» Task instructions
Could you reproduce the lines below from the one with "stores nothing. -/" through the one with "theorem State.tick_keeps (s"? Keep both ends and add nothing.

» Data records

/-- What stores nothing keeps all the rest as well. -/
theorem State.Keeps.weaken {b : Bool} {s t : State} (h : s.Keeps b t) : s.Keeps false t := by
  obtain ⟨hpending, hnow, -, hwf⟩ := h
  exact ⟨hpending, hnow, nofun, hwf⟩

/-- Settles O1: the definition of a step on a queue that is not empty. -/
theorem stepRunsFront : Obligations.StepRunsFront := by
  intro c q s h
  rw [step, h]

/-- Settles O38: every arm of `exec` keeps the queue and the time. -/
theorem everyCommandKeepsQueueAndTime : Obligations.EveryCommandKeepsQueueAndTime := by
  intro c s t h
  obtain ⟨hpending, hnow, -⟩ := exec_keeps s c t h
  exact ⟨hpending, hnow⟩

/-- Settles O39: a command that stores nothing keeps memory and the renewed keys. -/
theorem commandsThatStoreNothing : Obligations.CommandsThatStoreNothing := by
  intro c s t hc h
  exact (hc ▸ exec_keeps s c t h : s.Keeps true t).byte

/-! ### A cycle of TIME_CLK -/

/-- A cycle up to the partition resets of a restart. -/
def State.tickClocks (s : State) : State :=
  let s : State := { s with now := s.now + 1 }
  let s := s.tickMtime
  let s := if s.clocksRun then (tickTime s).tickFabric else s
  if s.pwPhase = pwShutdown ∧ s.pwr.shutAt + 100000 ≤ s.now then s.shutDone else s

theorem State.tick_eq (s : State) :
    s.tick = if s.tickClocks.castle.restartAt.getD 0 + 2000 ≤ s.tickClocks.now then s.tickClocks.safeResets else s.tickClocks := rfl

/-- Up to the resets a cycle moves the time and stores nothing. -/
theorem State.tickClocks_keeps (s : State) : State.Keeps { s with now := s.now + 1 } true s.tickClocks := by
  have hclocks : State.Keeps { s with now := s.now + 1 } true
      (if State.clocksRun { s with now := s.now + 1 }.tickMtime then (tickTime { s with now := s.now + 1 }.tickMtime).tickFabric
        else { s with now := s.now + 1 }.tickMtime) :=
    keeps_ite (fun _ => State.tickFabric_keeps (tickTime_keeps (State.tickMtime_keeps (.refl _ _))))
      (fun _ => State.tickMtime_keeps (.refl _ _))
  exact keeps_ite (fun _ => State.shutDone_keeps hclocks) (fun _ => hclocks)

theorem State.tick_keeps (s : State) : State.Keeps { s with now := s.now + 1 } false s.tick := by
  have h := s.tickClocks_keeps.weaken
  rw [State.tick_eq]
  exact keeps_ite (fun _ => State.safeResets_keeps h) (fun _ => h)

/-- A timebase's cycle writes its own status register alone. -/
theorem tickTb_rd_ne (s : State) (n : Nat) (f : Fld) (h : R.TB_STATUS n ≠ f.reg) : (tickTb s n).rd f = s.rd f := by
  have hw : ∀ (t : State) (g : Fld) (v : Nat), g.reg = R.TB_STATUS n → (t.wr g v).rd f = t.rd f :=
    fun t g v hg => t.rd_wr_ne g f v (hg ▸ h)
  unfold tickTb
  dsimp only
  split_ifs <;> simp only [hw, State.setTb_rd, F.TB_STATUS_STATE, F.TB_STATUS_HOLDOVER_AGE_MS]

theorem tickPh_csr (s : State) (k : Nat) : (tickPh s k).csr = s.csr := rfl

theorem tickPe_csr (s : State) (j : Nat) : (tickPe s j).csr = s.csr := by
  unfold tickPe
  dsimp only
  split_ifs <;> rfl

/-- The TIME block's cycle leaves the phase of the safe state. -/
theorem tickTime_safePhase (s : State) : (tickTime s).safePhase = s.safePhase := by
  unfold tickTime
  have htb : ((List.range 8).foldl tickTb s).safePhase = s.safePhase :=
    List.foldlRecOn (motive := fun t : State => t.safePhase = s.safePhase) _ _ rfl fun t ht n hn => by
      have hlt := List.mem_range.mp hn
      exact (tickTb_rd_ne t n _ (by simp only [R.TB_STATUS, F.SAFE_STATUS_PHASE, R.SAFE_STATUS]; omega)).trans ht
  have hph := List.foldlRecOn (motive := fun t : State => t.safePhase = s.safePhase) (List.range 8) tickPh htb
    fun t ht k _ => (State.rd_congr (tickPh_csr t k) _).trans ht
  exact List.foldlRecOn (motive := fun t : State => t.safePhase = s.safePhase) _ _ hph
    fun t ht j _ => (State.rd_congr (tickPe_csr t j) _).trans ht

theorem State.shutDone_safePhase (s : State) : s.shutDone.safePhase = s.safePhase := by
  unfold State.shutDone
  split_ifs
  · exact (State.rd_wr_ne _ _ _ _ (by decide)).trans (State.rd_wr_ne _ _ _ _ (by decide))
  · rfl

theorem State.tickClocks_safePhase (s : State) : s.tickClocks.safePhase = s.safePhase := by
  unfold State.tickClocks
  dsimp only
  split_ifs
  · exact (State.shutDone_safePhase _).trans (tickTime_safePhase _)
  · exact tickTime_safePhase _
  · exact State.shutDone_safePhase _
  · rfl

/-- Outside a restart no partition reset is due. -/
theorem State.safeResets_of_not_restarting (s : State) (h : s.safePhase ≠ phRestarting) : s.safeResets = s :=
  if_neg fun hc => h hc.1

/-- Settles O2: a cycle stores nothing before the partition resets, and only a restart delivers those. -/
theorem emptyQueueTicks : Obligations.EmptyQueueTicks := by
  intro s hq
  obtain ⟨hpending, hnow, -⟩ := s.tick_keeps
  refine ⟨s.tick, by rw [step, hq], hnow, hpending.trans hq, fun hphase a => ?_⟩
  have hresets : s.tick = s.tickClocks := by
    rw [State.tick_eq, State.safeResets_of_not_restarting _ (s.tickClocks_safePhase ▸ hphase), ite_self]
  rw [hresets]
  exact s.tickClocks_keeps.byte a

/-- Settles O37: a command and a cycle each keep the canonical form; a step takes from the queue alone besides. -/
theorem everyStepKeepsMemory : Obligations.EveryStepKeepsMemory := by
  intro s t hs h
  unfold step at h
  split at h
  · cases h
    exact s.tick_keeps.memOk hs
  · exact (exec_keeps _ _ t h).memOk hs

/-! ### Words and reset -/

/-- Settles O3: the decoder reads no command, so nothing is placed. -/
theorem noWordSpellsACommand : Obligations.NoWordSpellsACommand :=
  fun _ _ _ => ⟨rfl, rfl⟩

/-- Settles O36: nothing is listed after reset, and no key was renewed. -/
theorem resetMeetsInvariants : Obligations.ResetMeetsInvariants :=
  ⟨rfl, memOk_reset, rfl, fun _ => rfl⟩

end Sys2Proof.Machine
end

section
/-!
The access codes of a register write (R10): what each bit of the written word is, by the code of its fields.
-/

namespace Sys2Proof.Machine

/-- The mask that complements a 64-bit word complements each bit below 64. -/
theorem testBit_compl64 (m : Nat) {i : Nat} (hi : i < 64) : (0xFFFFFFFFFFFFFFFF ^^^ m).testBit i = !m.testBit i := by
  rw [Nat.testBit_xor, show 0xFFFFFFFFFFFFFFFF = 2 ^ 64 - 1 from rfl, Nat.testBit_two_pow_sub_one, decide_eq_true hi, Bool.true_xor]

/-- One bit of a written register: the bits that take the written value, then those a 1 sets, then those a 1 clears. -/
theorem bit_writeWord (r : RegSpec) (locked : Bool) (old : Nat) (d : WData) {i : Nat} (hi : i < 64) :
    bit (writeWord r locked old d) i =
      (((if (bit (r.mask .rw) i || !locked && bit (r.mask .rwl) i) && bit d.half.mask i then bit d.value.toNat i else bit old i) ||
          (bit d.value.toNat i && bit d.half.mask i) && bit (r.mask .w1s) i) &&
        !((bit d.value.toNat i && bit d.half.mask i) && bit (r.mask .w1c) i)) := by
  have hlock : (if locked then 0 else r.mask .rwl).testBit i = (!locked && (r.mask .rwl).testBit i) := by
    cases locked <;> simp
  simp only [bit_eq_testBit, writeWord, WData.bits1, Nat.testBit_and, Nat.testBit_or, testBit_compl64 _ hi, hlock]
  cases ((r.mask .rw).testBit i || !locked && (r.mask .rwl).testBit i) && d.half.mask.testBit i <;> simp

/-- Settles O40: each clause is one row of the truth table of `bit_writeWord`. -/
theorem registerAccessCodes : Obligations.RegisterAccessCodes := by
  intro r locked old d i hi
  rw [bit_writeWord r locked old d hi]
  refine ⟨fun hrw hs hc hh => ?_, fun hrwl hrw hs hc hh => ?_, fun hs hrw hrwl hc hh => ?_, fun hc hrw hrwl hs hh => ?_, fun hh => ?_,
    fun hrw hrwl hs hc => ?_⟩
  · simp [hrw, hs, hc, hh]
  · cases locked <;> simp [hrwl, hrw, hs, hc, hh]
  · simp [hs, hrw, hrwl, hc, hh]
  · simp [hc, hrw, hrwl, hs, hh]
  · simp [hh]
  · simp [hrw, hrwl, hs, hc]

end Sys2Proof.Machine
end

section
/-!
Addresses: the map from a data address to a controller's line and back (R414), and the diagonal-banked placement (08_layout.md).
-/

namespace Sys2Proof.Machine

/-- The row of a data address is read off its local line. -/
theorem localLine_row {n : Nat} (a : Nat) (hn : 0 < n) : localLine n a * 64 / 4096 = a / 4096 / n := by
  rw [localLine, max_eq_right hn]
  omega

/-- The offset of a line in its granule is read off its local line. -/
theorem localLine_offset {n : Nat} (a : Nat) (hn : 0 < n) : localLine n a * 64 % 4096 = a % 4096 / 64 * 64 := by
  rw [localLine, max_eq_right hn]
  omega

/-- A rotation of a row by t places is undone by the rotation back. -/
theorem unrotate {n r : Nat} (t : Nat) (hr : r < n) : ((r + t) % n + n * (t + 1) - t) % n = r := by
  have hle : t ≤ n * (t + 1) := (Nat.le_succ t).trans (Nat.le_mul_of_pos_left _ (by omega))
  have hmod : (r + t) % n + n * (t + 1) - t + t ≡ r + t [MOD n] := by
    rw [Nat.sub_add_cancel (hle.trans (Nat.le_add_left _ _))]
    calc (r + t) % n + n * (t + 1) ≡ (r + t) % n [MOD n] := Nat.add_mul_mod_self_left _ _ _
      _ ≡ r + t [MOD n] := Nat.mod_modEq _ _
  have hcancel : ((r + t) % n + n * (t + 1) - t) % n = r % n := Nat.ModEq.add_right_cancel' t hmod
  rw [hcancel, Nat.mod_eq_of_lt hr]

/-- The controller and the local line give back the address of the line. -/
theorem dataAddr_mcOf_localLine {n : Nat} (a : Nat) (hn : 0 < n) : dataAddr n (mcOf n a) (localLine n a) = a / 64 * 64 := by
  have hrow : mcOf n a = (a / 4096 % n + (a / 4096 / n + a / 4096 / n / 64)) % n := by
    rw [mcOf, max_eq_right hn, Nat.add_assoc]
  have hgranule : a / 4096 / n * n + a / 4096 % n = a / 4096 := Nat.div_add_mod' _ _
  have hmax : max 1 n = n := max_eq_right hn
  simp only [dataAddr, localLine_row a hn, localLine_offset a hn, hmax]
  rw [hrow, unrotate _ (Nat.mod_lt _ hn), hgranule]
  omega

» Reply to the exercise
/-- Up to the resets a cycle moves the time and stores nothing. -/
theorem State.tickClocks_keeps (s : State) : State.Keeps { s with now := s.now + 1 } true s.tickClocks := by
  have hclocks : State.Keeps { s with now := s.now + 1 } true
      (if State.clocksRun { s with now := s.now + 1 }.tickMtime then (tickTime { s with now := s.now + 1 }.tickMtime).tickFabric
        else { s with now := s.now + 1 }.tickMtime) :=
    keeps_ite (fun _ => State.tickFabric_keeps (tickTime_keeps (State.tickMtime_keeps (.refl _ _))))
      (fun _ => State.tickMtime_keeps (.refl _ _))
  exact keeps_ite (fun _ => State.shutDone_keeps hclocks) (fun _ => hclocks)

theorem State.tick_keeps (s : State) : State.Keeps { s with now := s.now + 1 } false s.tick := by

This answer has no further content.